Exercise aim
State the number of lines with "recording" in the listing, leaving out everything else.

Supplied material

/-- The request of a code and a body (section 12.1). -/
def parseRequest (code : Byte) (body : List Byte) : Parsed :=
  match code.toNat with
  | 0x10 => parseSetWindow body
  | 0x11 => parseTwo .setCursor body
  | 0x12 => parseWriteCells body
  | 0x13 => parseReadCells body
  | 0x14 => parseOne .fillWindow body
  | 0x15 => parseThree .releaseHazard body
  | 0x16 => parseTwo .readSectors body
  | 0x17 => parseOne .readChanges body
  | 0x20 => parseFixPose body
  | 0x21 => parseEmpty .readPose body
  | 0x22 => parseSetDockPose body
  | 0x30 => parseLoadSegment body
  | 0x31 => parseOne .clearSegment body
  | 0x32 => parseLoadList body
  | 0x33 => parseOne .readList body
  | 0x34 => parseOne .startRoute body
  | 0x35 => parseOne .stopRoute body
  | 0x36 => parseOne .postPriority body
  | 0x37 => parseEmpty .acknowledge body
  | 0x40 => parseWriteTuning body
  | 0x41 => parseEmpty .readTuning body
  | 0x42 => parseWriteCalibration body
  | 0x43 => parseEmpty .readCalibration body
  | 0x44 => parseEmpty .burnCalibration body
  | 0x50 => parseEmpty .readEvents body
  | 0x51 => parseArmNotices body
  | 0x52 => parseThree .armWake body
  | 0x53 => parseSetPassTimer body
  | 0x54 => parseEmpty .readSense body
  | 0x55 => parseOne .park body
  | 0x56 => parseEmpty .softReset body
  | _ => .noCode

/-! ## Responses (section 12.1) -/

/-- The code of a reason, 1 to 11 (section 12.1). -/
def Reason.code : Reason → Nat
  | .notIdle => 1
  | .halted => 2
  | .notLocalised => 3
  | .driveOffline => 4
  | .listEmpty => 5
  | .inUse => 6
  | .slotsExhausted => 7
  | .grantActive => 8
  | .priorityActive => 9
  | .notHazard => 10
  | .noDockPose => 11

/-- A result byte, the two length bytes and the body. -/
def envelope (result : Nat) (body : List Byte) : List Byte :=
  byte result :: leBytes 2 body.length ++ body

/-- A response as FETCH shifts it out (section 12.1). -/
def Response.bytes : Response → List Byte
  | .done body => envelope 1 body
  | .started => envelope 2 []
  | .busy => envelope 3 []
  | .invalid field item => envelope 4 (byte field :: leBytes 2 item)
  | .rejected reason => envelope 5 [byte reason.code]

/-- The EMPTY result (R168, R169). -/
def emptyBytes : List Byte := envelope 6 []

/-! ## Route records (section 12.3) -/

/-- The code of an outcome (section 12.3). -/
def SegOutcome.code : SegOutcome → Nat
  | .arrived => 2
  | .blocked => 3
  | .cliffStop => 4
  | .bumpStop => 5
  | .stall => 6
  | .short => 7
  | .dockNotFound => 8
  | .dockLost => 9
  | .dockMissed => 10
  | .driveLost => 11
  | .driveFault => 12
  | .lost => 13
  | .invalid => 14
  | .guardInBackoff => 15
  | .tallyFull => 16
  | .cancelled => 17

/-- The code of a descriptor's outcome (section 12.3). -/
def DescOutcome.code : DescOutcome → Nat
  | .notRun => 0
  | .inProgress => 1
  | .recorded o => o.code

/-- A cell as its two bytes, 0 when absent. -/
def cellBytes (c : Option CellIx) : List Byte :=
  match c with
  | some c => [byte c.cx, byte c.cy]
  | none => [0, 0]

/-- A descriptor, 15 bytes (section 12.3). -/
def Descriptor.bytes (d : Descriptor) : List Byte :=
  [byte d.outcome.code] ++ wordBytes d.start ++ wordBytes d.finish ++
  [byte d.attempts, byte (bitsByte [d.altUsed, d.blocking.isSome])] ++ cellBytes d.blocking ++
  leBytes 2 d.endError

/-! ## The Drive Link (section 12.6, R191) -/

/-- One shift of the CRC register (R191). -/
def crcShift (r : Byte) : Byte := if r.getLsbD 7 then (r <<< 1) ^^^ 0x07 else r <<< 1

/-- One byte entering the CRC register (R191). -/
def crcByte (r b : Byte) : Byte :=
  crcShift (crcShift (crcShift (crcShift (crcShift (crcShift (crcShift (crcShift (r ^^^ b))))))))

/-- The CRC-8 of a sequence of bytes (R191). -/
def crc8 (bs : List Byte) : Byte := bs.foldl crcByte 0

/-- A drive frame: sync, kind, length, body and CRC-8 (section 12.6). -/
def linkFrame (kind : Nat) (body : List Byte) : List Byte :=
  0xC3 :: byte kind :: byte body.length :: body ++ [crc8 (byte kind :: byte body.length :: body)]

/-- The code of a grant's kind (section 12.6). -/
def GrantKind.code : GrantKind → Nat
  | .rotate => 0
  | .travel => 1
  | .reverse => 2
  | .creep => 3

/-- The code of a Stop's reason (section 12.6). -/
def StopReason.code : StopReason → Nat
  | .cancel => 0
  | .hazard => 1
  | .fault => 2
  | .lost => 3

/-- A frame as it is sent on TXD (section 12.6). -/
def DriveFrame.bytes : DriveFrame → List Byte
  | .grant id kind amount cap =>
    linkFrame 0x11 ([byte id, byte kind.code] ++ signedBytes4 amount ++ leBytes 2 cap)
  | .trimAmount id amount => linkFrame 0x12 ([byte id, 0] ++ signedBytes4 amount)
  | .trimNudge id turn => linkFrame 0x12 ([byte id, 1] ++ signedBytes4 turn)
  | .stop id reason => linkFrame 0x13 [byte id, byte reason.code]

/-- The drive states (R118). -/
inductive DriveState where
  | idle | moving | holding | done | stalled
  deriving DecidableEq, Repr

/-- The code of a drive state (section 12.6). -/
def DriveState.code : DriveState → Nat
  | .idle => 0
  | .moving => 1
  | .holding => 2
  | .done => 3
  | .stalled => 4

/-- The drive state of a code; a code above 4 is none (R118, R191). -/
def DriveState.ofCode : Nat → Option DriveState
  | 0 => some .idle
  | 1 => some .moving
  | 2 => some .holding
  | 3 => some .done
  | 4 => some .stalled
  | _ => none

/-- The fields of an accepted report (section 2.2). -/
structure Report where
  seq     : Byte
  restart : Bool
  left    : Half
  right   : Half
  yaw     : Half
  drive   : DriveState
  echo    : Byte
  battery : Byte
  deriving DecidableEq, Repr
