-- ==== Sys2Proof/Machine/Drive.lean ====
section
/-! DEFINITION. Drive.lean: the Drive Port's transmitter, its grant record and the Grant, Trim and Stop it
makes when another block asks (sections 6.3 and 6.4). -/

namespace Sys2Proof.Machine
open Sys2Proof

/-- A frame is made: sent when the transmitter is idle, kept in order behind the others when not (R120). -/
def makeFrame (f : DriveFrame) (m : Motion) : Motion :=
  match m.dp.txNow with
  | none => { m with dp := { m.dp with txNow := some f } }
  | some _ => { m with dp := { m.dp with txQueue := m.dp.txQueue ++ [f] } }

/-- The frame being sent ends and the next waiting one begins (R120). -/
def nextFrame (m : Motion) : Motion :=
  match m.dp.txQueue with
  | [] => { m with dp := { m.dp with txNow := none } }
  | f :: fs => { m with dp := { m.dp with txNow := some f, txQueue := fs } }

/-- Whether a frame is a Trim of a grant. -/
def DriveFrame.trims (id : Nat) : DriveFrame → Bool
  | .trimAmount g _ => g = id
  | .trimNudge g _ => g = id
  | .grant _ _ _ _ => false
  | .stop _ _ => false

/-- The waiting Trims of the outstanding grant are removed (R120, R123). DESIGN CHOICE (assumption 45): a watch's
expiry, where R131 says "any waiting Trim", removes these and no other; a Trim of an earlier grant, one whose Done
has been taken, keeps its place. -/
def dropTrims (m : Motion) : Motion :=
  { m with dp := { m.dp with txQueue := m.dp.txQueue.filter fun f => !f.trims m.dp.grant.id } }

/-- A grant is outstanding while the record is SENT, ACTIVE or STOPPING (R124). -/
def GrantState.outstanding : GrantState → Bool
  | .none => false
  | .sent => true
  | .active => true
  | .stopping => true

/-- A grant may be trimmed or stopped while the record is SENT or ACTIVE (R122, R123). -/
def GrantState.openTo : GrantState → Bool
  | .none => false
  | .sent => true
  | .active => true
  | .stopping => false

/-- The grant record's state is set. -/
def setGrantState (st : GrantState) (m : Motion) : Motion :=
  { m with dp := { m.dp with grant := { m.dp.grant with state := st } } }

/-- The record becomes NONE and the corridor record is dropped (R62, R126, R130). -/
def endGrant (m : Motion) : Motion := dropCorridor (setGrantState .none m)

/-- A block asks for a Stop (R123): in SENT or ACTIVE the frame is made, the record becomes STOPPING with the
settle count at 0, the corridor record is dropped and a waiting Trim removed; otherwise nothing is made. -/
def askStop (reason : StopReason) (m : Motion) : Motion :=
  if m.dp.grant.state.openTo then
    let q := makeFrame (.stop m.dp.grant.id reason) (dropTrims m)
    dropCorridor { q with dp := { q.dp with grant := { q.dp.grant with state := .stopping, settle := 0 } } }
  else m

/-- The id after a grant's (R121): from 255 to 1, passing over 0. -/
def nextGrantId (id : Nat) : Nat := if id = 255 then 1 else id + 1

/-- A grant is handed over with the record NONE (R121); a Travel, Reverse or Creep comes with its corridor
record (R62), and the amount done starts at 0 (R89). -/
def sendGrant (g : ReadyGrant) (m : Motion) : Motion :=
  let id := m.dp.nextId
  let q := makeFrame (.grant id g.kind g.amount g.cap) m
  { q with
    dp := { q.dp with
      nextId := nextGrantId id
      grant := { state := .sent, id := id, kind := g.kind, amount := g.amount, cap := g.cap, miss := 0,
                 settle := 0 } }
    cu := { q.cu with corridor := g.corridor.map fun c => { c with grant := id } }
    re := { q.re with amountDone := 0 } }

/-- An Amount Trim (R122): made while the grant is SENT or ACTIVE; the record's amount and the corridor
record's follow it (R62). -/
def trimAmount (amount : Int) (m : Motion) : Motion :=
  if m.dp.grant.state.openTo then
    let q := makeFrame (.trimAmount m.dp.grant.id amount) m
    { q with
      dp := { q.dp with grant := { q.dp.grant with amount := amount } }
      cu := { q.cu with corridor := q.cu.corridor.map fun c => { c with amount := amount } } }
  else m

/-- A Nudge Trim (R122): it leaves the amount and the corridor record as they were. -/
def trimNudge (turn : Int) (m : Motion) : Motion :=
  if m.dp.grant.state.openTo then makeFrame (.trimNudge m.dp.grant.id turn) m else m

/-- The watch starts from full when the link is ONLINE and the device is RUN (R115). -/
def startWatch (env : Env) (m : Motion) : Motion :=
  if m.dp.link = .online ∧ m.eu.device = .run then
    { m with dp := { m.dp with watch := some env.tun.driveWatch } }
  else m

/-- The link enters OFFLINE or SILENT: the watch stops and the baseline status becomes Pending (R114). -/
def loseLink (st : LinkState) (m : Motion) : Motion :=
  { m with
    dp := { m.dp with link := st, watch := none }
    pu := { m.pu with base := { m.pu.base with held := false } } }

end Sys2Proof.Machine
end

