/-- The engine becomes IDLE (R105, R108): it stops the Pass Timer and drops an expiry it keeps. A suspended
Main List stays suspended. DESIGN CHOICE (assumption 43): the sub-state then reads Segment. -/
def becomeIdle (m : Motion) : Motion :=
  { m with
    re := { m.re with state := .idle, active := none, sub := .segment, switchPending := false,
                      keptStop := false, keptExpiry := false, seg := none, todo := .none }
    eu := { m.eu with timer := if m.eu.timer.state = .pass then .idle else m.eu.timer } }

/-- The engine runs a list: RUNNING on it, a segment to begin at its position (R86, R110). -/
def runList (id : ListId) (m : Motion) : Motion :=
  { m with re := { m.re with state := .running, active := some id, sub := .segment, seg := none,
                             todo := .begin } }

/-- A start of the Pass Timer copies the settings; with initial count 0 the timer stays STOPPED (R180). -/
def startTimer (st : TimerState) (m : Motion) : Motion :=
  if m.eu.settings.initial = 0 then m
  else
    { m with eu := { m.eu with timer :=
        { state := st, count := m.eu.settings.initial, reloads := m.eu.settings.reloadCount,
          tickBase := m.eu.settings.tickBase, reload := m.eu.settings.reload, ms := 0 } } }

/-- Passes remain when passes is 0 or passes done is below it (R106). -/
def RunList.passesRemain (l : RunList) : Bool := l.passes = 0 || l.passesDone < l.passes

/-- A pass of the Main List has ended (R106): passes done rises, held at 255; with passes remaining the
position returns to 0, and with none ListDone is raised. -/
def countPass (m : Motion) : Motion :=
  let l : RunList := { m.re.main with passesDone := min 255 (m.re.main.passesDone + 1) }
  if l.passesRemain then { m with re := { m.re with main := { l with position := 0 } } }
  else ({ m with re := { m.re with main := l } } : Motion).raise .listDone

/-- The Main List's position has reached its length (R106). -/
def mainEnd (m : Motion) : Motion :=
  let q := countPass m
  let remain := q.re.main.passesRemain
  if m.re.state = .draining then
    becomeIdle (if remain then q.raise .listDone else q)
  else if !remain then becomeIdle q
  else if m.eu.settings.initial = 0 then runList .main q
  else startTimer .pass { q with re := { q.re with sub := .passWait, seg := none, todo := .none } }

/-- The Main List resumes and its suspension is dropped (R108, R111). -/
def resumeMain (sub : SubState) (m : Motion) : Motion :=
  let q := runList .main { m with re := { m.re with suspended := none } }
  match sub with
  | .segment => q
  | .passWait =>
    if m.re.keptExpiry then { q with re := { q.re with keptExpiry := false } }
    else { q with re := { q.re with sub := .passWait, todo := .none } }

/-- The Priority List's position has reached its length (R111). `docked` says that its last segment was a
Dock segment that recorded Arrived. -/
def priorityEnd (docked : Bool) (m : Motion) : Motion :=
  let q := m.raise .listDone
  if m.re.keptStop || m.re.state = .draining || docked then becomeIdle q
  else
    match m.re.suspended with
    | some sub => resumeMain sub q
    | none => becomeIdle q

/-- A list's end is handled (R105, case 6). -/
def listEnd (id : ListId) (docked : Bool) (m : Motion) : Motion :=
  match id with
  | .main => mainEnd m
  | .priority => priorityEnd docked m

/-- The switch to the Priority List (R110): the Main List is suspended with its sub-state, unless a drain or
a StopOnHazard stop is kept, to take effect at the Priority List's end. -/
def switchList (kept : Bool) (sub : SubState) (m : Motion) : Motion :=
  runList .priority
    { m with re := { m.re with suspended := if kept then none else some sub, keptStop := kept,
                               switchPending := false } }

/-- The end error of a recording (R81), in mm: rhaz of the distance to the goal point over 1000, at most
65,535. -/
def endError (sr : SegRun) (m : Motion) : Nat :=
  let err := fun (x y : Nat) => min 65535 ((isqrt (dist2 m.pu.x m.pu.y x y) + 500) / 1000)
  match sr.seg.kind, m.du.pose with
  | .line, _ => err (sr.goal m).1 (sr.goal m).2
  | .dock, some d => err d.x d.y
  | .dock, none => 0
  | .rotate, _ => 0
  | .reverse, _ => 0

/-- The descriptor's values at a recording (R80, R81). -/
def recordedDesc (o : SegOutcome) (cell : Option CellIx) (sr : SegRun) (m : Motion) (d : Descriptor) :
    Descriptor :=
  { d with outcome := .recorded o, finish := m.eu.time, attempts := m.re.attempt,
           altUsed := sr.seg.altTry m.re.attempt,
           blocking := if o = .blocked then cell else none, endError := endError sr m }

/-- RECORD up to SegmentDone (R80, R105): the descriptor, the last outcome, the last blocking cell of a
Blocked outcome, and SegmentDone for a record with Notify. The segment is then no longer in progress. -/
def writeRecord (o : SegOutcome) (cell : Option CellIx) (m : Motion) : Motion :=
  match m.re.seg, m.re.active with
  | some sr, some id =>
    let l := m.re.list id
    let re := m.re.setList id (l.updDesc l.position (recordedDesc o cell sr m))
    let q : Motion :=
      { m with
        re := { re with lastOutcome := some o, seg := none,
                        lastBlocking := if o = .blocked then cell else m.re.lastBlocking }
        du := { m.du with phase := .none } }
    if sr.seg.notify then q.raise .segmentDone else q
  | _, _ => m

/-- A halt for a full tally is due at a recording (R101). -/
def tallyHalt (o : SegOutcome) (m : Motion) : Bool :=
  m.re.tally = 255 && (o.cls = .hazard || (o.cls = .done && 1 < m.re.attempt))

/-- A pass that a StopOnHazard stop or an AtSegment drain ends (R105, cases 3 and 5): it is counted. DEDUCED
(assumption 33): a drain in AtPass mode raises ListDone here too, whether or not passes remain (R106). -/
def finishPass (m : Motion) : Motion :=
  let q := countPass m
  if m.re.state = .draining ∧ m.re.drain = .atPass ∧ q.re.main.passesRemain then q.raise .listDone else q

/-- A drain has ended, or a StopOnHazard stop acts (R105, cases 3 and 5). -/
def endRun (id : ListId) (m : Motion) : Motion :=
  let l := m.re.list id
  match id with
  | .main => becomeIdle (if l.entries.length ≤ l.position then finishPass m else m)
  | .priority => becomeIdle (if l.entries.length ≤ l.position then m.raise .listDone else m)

Worked solution
3